(TASK OBJECTIVE):
Pull out of the data below the stretch of lines bounded by the one containing "lane (R95). -/" and the one containing "The exchange record", both bounds included, unchanged.
==========
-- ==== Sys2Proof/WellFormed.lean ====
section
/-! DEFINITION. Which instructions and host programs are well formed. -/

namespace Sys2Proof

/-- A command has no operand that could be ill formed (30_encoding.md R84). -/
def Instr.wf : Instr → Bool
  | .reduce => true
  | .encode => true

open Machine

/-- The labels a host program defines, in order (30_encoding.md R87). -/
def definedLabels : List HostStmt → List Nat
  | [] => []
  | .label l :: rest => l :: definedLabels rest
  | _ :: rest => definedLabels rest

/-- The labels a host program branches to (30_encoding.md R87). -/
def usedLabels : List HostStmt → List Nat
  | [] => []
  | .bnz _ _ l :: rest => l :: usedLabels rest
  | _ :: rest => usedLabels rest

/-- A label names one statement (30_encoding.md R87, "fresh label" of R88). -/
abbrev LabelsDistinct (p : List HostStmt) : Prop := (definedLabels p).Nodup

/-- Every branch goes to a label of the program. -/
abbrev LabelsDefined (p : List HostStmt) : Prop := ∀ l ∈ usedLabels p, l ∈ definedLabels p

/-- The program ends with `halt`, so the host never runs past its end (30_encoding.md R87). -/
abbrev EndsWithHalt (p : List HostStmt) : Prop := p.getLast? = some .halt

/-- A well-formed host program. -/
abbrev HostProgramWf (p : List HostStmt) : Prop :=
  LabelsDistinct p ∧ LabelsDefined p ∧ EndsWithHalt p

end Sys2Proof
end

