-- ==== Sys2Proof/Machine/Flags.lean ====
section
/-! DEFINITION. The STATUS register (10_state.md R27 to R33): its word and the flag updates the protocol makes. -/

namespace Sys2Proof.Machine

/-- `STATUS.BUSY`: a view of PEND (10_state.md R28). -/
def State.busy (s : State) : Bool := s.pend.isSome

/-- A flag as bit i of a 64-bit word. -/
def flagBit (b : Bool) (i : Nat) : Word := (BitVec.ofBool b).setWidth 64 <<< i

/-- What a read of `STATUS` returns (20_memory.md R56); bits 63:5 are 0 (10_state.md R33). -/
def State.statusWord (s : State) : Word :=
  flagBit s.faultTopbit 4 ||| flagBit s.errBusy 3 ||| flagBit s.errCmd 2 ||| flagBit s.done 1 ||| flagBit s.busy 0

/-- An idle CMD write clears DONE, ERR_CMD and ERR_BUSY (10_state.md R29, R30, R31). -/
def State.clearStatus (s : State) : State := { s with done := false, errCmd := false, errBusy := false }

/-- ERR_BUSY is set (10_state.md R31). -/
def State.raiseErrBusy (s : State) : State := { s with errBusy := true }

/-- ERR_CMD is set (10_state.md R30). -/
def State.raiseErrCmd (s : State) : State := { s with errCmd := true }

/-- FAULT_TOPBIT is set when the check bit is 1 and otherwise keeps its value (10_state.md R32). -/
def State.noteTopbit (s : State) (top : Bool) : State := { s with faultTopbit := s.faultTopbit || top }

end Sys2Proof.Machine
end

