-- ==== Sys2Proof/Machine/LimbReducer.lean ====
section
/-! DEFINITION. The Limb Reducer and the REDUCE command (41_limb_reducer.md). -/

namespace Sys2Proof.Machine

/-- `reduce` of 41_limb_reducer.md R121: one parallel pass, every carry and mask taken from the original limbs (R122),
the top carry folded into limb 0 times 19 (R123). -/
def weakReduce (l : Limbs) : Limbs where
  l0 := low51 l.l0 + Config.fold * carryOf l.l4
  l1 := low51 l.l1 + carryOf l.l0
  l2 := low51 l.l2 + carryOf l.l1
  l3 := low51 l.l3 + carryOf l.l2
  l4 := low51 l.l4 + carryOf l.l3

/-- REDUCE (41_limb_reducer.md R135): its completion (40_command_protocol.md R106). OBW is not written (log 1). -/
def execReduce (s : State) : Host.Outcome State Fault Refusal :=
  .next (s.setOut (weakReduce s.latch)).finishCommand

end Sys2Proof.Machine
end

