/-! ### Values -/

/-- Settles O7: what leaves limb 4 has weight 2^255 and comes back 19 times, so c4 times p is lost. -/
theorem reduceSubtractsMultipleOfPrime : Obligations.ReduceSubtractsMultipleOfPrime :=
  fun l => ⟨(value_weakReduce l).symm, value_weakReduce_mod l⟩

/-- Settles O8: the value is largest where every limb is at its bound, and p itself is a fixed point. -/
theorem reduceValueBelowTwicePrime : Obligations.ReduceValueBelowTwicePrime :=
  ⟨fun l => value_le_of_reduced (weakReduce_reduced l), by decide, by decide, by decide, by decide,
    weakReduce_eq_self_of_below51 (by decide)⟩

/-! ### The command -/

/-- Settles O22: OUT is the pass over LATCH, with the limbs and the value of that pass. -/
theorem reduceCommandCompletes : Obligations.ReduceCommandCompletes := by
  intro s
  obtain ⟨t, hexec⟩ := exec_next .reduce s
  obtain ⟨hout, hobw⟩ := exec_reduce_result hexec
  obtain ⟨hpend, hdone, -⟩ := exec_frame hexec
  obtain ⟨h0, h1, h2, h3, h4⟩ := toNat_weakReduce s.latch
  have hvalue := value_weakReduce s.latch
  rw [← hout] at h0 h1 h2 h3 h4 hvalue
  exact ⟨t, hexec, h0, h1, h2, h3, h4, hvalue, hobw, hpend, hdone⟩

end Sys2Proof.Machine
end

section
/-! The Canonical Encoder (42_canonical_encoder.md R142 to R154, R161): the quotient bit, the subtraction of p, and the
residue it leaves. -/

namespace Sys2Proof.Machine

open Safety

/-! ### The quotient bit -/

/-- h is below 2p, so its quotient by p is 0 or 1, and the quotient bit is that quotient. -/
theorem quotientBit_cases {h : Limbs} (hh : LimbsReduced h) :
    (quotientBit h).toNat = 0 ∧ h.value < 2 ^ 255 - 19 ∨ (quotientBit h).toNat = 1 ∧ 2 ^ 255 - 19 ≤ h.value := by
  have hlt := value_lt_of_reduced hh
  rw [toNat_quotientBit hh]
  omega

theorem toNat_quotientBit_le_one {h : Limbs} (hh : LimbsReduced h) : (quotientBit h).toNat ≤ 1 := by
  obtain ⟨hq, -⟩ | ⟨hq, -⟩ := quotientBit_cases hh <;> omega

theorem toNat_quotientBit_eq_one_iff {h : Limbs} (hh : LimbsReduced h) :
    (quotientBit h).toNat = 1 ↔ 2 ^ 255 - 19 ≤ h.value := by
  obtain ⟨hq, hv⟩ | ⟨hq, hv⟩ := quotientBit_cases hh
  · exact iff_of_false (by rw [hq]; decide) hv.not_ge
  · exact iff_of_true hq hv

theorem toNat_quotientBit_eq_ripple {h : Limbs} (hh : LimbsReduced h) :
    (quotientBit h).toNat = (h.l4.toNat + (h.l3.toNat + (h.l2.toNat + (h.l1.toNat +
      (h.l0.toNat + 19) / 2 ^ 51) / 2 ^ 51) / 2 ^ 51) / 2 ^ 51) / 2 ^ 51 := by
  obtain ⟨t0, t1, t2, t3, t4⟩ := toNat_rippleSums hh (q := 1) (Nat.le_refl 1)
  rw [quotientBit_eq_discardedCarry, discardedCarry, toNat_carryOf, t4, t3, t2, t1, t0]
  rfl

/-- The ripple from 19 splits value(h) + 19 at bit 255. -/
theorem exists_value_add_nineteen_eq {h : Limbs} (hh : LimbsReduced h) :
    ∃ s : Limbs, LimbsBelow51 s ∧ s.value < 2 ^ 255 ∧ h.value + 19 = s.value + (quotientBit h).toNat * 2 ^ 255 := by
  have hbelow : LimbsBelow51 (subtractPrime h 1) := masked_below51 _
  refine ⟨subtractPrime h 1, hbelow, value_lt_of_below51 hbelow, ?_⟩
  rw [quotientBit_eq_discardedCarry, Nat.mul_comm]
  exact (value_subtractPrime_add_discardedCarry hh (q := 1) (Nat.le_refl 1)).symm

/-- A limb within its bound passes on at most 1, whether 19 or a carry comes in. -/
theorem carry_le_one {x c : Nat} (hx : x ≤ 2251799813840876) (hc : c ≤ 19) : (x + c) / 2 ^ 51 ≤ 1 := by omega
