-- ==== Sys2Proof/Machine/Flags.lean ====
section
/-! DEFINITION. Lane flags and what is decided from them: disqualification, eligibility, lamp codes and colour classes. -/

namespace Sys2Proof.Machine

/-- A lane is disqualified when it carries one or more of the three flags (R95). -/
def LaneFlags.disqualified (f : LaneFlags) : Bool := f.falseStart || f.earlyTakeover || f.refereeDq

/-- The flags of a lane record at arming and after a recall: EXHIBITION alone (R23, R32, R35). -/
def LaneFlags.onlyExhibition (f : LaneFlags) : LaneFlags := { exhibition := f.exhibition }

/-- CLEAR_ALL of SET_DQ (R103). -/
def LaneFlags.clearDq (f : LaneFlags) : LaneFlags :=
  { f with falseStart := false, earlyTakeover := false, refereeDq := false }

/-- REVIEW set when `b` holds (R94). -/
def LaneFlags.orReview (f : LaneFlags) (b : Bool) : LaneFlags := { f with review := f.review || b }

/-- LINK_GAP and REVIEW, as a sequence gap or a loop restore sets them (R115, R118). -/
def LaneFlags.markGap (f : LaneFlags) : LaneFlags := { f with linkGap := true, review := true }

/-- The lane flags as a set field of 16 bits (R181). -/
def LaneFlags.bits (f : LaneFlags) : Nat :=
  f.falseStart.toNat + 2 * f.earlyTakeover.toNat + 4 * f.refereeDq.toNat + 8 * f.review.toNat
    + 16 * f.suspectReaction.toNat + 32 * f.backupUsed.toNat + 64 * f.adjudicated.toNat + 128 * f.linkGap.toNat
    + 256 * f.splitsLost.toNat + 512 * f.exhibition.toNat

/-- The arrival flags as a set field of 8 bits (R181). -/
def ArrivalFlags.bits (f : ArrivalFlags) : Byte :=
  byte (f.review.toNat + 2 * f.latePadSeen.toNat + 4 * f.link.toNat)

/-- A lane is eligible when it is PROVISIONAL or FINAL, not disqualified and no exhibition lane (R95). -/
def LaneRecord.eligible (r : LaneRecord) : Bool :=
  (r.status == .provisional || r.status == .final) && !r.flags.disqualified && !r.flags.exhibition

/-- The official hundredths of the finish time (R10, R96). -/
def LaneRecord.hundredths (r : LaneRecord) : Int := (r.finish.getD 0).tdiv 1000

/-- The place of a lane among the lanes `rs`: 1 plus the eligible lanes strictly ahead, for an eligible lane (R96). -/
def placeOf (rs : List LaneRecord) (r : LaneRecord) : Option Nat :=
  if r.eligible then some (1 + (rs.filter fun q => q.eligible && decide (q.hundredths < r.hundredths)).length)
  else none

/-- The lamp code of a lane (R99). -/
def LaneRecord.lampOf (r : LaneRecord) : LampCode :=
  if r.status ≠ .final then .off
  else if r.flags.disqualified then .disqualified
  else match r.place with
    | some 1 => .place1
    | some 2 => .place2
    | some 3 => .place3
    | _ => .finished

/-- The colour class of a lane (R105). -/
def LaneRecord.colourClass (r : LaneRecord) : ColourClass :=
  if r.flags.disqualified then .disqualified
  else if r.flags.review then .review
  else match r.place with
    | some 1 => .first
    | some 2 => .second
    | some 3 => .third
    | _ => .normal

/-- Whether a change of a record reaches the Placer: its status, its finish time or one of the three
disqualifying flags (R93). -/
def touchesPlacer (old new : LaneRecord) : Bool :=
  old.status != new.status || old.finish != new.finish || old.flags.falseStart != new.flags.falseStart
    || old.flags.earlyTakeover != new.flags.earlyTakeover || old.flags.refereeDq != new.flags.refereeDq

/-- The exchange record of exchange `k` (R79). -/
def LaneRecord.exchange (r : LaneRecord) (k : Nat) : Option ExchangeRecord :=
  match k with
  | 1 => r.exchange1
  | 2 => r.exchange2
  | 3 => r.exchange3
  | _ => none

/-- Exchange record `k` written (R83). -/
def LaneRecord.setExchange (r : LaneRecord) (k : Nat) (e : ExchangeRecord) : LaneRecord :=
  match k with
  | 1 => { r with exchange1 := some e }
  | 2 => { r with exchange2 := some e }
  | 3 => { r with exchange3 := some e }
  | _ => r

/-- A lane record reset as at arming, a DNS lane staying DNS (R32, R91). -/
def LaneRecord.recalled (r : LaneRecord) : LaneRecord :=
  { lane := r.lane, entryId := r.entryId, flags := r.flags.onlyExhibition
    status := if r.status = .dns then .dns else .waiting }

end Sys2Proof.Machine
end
==========
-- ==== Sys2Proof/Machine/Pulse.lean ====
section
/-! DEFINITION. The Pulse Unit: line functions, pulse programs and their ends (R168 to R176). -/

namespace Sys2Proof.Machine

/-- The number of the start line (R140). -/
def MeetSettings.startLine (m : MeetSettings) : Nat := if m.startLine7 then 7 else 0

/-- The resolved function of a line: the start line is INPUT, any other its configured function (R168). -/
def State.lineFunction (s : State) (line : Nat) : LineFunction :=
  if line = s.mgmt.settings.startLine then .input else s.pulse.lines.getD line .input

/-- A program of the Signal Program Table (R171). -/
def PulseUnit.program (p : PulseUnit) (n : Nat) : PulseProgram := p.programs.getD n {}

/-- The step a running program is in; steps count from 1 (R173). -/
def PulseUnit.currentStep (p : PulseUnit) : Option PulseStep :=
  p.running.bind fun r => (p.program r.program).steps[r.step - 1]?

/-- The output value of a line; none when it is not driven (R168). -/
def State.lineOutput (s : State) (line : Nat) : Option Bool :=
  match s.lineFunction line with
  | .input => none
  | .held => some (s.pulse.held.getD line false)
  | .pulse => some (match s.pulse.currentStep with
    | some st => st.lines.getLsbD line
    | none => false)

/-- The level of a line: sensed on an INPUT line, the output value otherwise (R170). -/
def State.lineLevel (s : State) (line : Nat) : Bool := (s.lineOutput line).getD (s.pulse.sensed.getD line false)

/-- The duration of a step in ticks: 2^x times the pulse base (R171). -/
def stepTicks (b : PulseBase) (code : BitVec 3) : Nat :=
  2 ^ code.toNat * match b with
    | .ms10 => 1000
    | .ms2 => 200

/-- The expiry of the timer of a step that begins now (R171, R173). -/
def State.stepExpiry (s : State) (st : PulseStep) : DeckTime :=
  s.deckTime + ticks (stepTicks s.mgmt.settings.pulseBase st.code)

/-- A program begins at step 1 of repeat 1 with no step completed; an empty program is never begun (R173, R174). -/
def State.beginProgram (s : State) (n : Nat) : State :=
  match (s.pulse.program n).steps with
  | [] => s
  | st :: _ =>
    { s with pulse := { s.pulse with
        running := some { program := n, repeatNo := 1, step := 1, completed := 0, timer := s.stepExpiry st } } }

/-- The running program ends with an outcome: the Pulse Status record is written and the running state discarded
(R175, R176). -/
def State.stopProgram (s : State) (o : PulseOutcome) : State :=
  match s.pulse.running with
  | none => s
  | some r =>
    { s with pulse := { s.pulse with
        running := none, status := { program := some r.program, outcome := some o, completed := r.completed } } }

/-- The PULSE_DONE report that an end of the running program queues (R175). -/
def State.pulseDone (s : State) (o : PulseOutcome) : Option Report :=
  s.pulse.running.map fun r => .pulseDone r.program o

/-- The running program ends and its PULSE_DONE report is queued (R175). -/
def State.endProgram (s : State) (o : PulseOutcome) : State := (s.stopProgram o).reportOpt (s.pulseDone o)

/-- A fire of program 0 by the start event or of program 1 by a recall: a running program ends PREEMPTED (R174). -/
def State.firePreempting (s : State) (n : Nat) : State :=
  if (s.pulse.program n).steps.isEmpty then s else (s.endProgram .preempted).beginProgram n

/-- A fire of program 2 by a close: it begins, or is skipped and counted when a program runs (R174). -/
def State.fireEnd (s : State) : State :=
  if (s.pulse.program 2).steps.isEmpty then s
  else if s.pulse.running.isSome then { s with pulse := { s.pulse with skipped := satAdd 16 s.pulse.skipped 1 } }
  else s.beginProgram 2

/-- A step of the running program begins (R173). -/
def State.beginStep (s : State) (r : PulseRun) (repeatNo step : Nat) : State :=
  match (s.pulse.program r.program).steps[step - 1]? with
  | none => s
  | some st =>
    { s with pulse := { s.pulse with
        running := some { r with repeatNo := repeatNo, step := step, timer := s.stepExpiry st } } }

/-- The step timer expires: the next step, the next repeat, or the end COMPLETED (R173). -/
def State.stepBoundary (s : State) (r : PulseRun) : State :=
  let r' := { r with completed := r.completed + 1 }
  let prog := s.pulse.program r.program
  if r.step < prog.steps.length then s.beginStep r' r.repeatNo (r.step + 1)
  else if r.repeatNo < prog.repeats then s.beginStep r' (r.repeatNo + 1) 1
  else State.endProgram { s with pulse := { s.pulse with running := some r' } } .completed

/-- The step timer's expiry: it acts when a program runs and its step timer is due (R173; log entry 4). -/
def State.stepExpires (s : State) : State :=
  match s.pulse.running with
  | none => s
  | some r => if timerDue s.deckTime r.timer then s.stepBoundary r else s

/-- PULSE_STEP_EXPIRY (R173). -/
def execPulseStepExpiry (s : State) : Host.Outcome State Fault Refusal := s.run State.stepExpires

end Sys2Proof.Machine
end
==========
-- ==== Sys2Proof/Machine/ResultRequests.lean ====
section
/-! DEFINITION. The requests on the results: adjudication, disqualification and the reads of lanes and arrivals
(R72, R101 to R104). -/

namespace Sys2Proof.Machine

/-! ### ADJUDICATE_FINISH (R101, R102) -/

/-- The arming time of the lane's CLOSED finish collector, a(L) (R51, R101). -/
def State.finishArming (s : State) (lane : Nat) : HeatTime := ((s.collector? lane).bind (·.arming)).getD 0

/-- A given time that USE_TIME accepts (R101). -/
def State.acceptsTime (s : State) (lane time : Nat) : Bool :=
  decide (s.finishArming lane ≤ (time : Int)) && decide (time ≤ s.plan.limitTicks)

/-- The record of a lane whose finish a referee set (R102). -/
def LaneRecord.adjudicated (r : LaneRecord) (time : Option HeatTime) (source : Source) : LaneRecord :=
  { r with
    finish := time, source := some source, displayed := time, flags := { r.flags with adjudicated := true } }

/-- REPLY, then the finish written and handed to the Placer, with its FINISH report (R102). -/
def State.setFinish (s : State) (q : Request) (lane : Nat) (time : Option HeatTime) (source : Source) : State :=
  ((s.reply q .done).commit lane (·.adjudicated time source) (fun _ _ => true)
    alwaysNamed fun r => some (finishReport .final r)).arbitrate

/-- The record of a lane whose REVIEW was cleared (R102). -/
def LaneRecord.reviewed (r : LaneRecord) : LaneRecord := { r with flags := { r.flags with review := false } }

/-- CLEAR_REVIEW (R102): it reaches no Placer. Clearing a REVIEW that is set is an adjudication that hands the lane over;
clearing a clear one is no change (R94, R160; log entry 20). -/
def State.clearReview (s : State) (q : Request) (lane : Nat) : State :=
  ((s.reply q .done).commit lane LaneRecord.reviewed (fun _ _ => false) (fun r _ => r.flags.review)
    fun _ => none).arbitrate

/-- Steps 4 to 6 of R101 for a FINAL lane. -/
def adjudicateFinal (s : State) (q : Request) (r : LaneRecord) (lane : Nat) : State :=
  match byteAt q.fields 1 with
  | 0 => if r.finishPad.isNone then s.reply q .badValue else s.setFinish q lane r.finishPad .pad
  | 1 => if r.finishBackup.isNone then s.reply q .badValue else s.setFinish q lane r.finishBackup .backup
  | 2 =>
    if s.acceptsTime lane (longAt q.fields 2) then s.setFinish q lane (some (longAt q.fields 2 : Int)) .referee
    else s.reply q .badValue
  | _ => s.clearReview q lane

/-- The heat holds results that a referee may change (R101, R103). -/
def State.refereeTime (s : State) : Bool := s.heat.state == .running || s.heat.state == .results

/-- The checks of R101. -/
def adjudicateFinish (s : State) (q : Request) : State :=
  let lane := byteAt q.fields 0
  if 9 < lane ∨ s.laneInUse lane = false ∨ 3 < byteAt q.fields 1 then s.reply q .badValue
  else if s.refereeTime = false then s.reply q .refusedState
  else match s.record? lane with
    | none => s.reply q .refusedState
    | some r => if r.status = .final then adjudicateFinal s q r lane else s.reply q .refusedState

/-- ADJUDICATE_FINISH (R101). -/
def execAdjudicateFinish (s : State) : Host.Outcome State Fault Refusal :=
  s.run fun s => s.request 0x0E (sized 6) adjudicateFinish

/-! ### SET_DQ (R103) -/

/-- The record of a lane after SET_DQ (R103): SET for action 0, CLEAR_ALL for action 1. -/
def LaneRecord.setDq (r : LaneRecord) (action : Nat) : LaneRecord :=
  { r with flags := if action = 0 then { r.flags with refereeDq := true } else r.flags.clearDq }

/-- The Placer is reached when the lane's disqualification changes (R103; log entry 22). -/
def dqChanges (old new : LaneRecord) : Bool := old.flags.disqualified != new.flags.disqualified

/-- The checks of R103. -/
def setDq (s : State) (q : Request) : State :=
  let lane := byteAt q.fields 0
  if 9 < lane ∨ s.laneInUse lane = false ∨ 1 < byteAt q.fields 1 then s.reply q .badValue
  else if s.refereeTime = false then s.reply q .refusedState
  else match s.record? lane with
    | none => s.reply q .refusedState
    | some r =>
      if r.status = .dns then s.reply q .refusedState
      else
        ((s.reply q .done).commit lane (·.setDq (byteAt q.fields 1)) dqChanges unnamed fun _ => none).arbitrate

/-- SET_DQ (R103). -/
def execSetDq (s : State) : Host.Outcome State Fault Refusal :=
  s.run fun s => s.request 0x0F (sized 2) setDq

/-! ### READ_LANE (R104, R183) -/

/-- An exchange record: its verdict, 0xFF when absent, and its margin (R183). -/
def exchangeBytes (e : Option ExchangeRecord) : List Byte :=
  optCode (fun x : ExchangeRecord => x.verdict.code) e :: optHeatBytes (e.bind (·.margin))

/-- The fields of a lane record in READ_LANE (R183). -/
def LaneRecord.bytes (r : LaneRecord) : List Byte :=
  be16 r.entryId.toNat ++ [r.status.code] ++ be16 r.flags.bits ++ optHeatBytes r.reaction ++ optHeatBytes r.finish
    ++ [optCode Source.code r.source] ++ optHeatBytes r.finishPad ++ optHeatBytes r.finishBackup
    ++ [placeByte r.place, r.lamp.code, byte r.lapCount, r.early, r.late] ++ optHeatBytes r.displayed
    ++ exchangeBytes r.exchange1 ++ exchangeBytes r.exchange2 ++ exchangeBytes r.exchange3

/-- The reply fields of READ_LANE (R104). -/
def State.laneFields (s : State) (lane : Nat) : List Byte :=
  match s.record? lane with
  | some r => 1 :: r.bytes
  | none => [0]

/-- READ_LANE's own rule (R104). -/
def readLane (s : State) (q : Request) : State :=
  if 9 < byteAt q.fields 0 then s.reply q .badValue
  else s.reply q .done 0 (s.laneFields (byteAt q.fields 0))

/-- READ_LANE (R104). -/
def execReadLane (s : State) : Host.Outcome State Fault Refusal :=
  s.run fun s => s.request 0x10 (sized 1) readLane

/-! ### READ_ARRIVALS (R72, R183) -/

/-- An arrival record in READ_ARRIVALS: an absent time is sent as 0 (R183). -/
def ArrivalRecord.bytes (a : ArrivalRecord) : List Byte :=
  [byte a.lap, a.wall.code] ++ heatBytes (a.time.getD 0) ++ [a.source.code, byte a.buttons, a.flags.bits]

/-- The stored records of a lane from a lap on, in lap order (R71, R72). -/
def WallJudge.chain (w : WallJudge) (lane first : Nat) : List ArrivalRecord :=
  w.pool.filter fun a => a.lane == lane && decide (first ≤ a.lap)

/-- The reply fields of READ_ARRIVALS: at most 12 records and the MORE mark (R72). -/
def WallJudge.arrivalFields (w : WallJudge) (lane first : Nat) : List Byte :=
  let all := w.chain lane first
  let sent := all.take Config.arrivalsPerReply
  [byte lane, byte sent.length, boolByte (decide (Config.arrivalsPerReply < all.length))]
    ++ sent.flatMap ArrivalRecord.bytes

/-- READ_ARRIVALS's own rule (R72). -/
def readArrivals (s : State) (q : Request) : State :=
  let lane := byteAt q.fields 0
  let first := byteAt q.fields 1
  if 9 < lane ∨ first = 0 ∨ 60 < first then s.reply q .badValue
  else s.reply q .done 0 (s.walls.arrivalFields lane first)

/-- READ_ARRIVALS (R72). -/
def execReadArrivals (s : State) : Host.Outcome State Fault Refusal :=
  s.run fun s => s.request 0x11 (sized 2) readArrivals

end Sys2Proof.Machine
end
==========
(WRITTEN REPLY):
/-- A lane is eligible when it is PROVISIONAL or FINAL, not disqualified and no exhibition lane (R95). -/
def LaneRecord.eligible (r : LaneRecord) : Bool :=
  (r.status == .provisional || r.status == .final) && !r.flags.disqualified && !r.flags.exhibition

/-- The official hundredths of the finish time (R10, R96). -/
def LaneRecord.hundredths (r : LaneRecord) : Int := (r.finish.getD 0).tdiv 1000

/-- The place of a lane among the lanes `rs`: 1 plus the eligible lanes strictly ahead, for an eligible lane (R96). -/
def placeOf (rs : List LaneRecord) (r : LaneRecord) : Option Nat :=
  if r.eligible then some (1 + (rs.filter fun q => q.eligible && decide (q.hundredths < r.hundredths)).length)
  else none

/-- The lamp code of a lane (R99). -/
def LaneRecord.lampOf (r : LaneRecord) : LampCode :=
  if r.status ≠ .final then .off
  else if r.flags.disqualified then .disqualified
  else match r.place with
    | some 1 => .place1
    | some 2 => .place2
    | some 3 => .place3
    | _ => .finished

/-- The colour class of a lane (R105). -/
def LaneRecord.colourClass (r : LaneRecord) : ColourClass :=
  if r.flags.disqualified then .disqualified
  else if r.flags.review then .review
  else match r.place with
    | some 1 => .first
    | some 2 => .second
    | some 3 => .third
    | _ => .normal

/-- Whether a change of a record reaches the Placer: its status, its finish time or one of the three
disqualifying flags (R93). -/
def touchesPlacer (old new : LaneRecord) : Bool :=
  old.status != new.status || old.finish != new.finish || old.flags.falseStart != new.flags.falseStart
    || old.flags.earlyTakeover != new.flags.earlyTakeover || old.flags.refereeDq != new.flags.refereeDq

/-- The exchange record of exchange `k` (R79). -/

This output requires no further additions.